From first line to last, retype the data exactly.

------------------------------------------------------------

-- ==== Sys2Proof/Decode.lean ====
section
/-! DEFINITION. The decoder of command bytes, total on any bytes and rejecting by name (R80 to R82), and after it the encoder,
written from R81's table of bytes. -/

namespace Sys2Proof

/-- Why a byte is no command (R82). -/
inductive DecodeError where
  /-- No byte to decode. -/
  | noByte
  /-- 0x20 to 0xFF: ZERO is not 0. -/
  | zeroField
  /-- 0x00 to 0x0F: GO is 0. -/
  | goClear
  /-- 0x1C to 0x1F: P = 1 with L = 1. -/
  | prefixedCapacity
deriving DecidableEq, Repr

/-- What the decoder answers: the command and the bytes after it, or the reason there is none. -/
inductive Decoded where
  | ok (i : Instr) (rest : List Byte)
  | rejected (e : DecodeError)
deriving DecidableEq, Repr

/-- The bits of a command byte as its fields (R80). -/
def commandFieldsOf (b : Byte) : CommandFields :=
  { zero       := b.extractLsb' 5 3
    go         := b.getLsbD 4
    prefixed   := b.getLsbD 3
    capacity   := b.getLsbD 2
    checksum   := b.getLsbD 1
    decodeSide := b.getLsbD 0 }

/-- The command that legal fields name (R81), by P, L, C and D. -/
def instrOfFields (f : CommandFields) : Instr :=
  match f.prefixed, f.capacity, f.checksum, f.decodeSide with
  | false, false, false, false => .encode
  | false, false, false, true  => .decode
  | false, false, true,  false => .encodeCheck
  | false, false, true,  true  => .decodeCheck
  | _,     true,  false, false => .enclen
  | _,     true,  false, true  => .declen
  | _,     true,  true,  false => .encchklen
  | _,     true,  true,  true  => .decchklen
  | true,  false, false, false => .encodeP
  | true,  false, false, true  => .decodeP
  | true,  false, true,  false => .encodeCheckP
  | true,  false, true,  true  => .decodeCheckP

/-- The decoder: a command is one byte (R80), and an illegal byte is rejected by the reason R82 gives. -/
def decode : List Byte → Decoded
  | [] => .rejected .noByte
  | b :: rest =>
    let f := commandFieldsOf b
    if !f.zeroOk then .rejected .zeroField
    else if !f.goOk then .rejected .goClear
    else if !f.variantOk then .rejected .prefixedCapacity
    else .ok (instrOfFields f) rest

/-- The command byte of each mnemonic (R81, first column). -/
def encodeByte : Instr → Byte
  | .encode       => 0x10
  | .decode       => 0x11
  | .encodeCheck  => 0x12
  | .decodeCheck  => 0x13
  | .enclen       => 0x14
  | .declen       => 0x15
  | .encchklen    => 0x16
  | .decchklen    => 0x17
  | .encodeP      => 0x18
  | .decodeP      => 0x19
  | .encodeCheckP => 0x1A
  | .decodeCheckP => 0x1B

/-- The words of a command: its one byte (R80). -/
def encode (i : Instr) : List Byte := [encodeByte i]

/-- The byte that stands for a table word of `nbits` bits: bit 0 is its least significant bit, bits above `nbits` are 0. -/
def tableByte (nbits w : Nat) : Byte := BitVec.ofNat 8 (w % 2 ^ nbits)

/-- The command the decoder reads from a word of spec/opcode_table.json. -/
def decodeTableWord (nbits w : Nat) : Option Instr :=
  match decode [tableByte nbits w] with
  | .ok i _ => some i
  | .rejected _ => none

end Sys2Proof
end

------------------------------------------------------------

▶ [RESULT OF THE TASK]:
-- ==== Sys2Proof/Decode.lean ====
section
/-! DEFINITION. The decoder of command bytes, total on any bytes and rejecting by name (R80 to R82), and after it the encoder,
written from R81's table of bytes. -/

namespace Sys2Proof

/-- Why a byte is no command (R82). -/
inductive DecodeError where
  /-- No byte to decode. -/
  | noByte
  /-- 0x20 to 0xFF: ZERO is not 0. -/
  | zeroField
  /-- 0x00 to 0x0F: GO is 0. -/
  | goClear
  /-- 0x1C to 0x1F: P = 1 with L = 1. -/
  | prefixedCapacity
deriving DecidableEq, Repr

/-- What the decoder answers: the command and the bytes after it, or the reason there is none. -/
inductive Decoded where
  | ok (i : Instr) (rest : List Byte)
  | rejected (e : DecodeError)
deriving DecidableEq, Repr

/-- The bits of a command byte as its fields (R80). -/
def commandFieldsOf (b : Byte) : CommandFields :=
  { zero       := b.extractLsb' 5 3
    go         := b.getLsbD 4
    prefixed   := b.getLsbD 3
    capacity   := b.getLsbD 2
    checksum   := b.getLsbD 1
    decodeSide := b.getLsbD 0 }

/-- The command that legal fields name (R81), by P, L, C and D. -/
def instrOfFields (f : CommandFields) : Instr :=
  match f.prefixed, f.capacity, f.checksum, f.decodeSide with
  | false, false, false, false => .encode
  | false, false, false, true  => .decode
  | false, false, true,  false => .encodeCheck
  | false, false, true,  true  => .decodeCheck
  | _,     true,  false, false => .enclen
  | _,     true,  false, true  => .declen
  | _,     true,  true,  false => .encchklen
  | _,     true,  true,  true  => .decchklen
  | true,  false, false, false => .encodeP
  | true,  false, false, true  => .decodeP
  | true,  false, true,  false => .encodeCheckP
  | true,  false, true,  true  => .decodeCheckP

/-- The decoder: a command is one byte (R80), and an illegal byte is rejected by the reason R82 gives. -/
def decode : List Byte → Decoded
  | [] => .rejected .noByte
  | b :: rest =>
    let f := commandFieldsOf b
    if !f.zeroOk then .rejected .zeroField
    else if !f.goOk then .rejected .goClear
    else if !f.variantOk then .rejected .prefixedCapacity
    else .ok (instrOfFields f) rest

/-- The command byte of each mnemonic (R81, first column). -/
def encodeByte : Instr → Byte
  | .encode       => 0x10
  | .decode       => 0x11
  | .encodeCheck  => 0x12
  | .decodeCheck  => 0x13
  | .enclen       => 0x14
  | .declen       => 0x15
  | .encchklen    => 0x16
  | .decchklen    => 0x17
  | .encodeP      => 0x18
  | .decodeP      => 0x19
  | .encodeCheckP => 0x1A
  | .decodeCheckP => 0x1B

/-- The words of a command: its one byte (R80). -/
def encode (i : Instr) : List Byte := [encodeByte i]

/-- The byte that stands for a table word of `nbits` bits: bit 0 is its least significant bit, bits above `nbits` are 0. -/
def tableByte (nbits w : Nat) : Byte := BitVec.ofNat 8 (w % 2 ^ nbits)

/-- The command the decoder reads from a word of spec/opcode_table.json. -/
def decodeTableWord (nbits w : Nat) : Option Instr :=
  match decode [tableByte nbits w] with
  | .ok i _ => some i
  | .rejected _ => none

end Sys2Proof
end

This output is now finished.